Authors: Mohanty, S.; Paruch, J.; Bilimoria, K. Y.; Cohen, M.; Strong, V. E.; Weber, S. M.
Article Title: Impact of gastrectomy procedural complexity on surgical outcomes and hospital comparisons
Abstract: Background Most risk adjustment approaches adjust for patient comorbidities and the primary procedure. However, procedures done at the same time as the index case may increase operative risk and merit inclusion in adjustment models for fair hospital comparisons. Our objectives were to evaluate the impact of surgical complexity on postoperative outcomes and hospital comparisons in gastric cancer surgery. Methods Patients who underwent gastric resection for cancer were identified from a large clinical dataset.

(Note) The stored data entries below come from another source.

/-- Settles O22: the branches of a grant, of a tail, and of the end of a copy. -/
theorem grantsTailsAndVerdictsComplete : Obligations.GrantsTailsAndVerdictsComplete := by
  unfold Obligations.GrantsTailsAndVerdictsComplete
  refine ⟨?grant, fun s fid f a b hf late => ?tail, fun s fid f hf sent => ends_ok (verdictArrival_applies hf sent), ?txEnd⟩
  case grant =>
    intro s port hp on active look old d goes
    have goes {d'} (e : scGrant s.tim s.dev port = d') := act_ok (s := s) (ok := isPort port) (decide_eq_true hp) e
    refine ⟨fun empty => goes (scGrant_idle on active empty), fun x close e chosen => ?_⟩
    have chooses := scGrant_chosen on active chosen
    refine ⟨fun young => goes (chooses.trans (if_neg (ne_true_of_eq_false young))), fun old spent => ?_, fun old may => ?_⟩
    · exact goes (chooses.trans ((if_pos old).trans (if_pos (congrArg not spent))))
    · have ages := chooses.trans ((if_pos old).trans (if_neg (ne_true_of_eq_false (congrArg not may))))
      refine ⟨fun empty => goes (ages.trans (grantNext_idle empty)), fun y close e chosen => ⟨fun old => ?_, fun young => ?_⟩⟩
      · exact goes (ages.trans ((grantNext_chosen chosen).trans (if_pos old)))
      · exact goes (ages.trans ((grantNext_chosen chosen).trans (if_neg (ne_true_of_eq_false young))))
  case tail =>
    refine ⟨fun gone => ends_ok (tailArrival_gone gone), fun g hg stored => ends_ok (tailArrival_ends_copies hf late hg stored),
      fun short => frameTail_runt hf late short, fun long => ?_⟩
    have ends := frameTail_ends (t := s.tim) (fcs := a) (fec := b) hf late long
    refine ⟨fun control => ends.trans (if_pos control), fun plain exceeds stays => ?_, fun plain goesOn => ?_⟩
    · refine ends.trans ((if_neg (ne_true_of_eq_false plain)).trans (if_pos ?_))
      rw [overMtu, exceeds, stays]
      rfl
    · refine ends.trans ((if_neg (ne_true_of_eq_false plain)).trans (if_neg ?_))
      rw [overMtu]
      rcases goesOn with within | out
      · rw [within, Bool.false_and]
        decide
      · rw [out, Bool.not_true, Bool.and_false]
        decide
  case txEnd =>
    intro s cid x g f hx hf granted out going kept whole left
    have sends := txFrameEnd_sends hx hf granted out going kept whole left
    refine ⟨fun settled => ends_ok (sends.trans (if_neg ?_)), fun unverified held => ends_ok (sends.trans (if_pos ?_))⟩
    · rcases settled with verified | ⟨undone, plain⟩
      · simp [verified]
      · simp [undone, plain]
    · rcases held with ref | crust
      · simp [unverified, Option.isSome_iff_ne_none, ref]
      · simp [unverified, crust]

end Sys2Proof.Machine
end

section
/-! Proofs of the statements about device time (R217, R379): what changes it, and that it stays a time. -/
namespace Sys2Proof.Machine

/-- Device time at reset is a time (R379). -/
theorem legalTime_reset : legalTime TimeState.reset.now := by unfold legalTime; decide

/-- A system reset leaves a time (R217, R379). -/
theorem legalTime_timeReset (t : TimeState) : legalTime (timeReset t).now := legalTime_reset

/-- Applying a request leaves a time: a step leaves one, and an increment leaves device time as it is (R217). -/
theorem legalTime_timeApply {t : TimeState} (h : legalTime t.now) (d : Dev) : legalTime (timeApply t d).1.now := by
  unfold timeApply
  dsimp only
  split
  case isTrue none_waits => exact h
  case isFalse waits =>
    split
    case isTrue step => exact legalTime_stepTime _ h _
    case isFalse incr => exact h

/-- How a command ends leaves a time (R217). -/
theorem legalTime_settled {s : State} (h : legalTime s.tim.now) (d : Dev) : legalTime (settled s d).tim.now := by
  rcases settled_tim s d with same | reset
  · rwa [same]
  · rw [reset]
    exact legalTime_timeReset s.tim

/-- Every command settles its effect on a device time that is a time (R217): its own, one to which a request was applied, or
that of power-on. -/
theorem exec_settles_on_legalTime {s : State} (h : legalTime s.tim.now) (c : Instr) :
    ∃ tm d, exec c s = .next (settled { s with tim := tm } d) ∧ legalTime tm.now := by
  by_cases apply : c = .timeAdjustApply
  · subst apply
    exact ⟨_, _, rfl, legalTime_timeApply h s.dev⟩
  · by_cases power : ∃ a b r n, c = .powerOnReset a b r n
    · obtain ⟨a, b, r, n, rfl⟩ := power
      exact ⟨_, _, rfl, legalTime_reset⟩
    · obtain ⟨tm, d, ran, same⟩ := exec_settles c s
      have tim : tm = s.tim := same apply fun a b r n e => power ⟨a, b, r, n, e⟩
      exact ⟨tm, d, ran, tim ▸ h⟩

/-- A tick leaves a time (R217). -/
theorem legalTime_idle {s : State} (h : legalTime s.tim.now) : legalTime (idle s).tim.now := by
  unfold idle
  split
  case isTrue unpowered => exact h
  case isFalse powered =>
    split
    case isTrue early => exact h
    case isFalse runs => exact legalTime_settled (s := { s with tim := advance s.tim }) (legalTime_advance s.tim) _

/-- Settles O6: a step is a tick or a command, and each leaves a time. -/
theorem deviceTimeStaysLegal : Obligations.DeviceTimeStaysLegal := by
  unfold Obligations.DeviceTimeStaysLegal
  intro s t h ran
  unfold step at ran
  split at ran
  case h_1 empty =>
    cases ran
    exact legalTime_idle h
  case h_2 c rest front =>
    obtain ⟨tm, d, ends, legal⟩ := exec_settles_on_legalTime (s := { s with pending := rest }) h c
    cases ends.symm.trans ran
    exact legalTime_settled legal d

Procedure complexity was characterized using secondary procedure CPT codes and work relative value units (RVUs). Regression models were developed to evaluate the association between complexity variables and outcomes. The impact of complexity adjustment on model performance and hospital comparisons was examined. Results Among 3,467 patients who underwent gastrectomy for adenocarcinoma, 2,171 operations were distal and 1,296 total. A secondary procedure was reported for 33% of distal gastrectomies and 59% of total gastrectomies. Six of 10 secondary procedures were associated with adverse outcomes. For example, patients who underwent a synchronous bowel resection had a higher risk of mortality (odds ratio [OR], 2.14; 95% CI, 1.07-4.29) and reoperation (OR, 2.09; 95% CI, 1.26-3.47). Model performance was slightly better for nearly all outcomes with complexity adjustment (mortality c-statistics: standard model, 0.853; secondary procedure model, 0.858; RVU model, 0.855). Hospital ranking did not change substantially after complexity adjustment. Conclusion Surgical complexity variables are associated with adverse outcomes in gastrectomy, but complexity adjustment does not affect hospital rankings appreciably. © 2015 Elsevier Inc. All rights reserved.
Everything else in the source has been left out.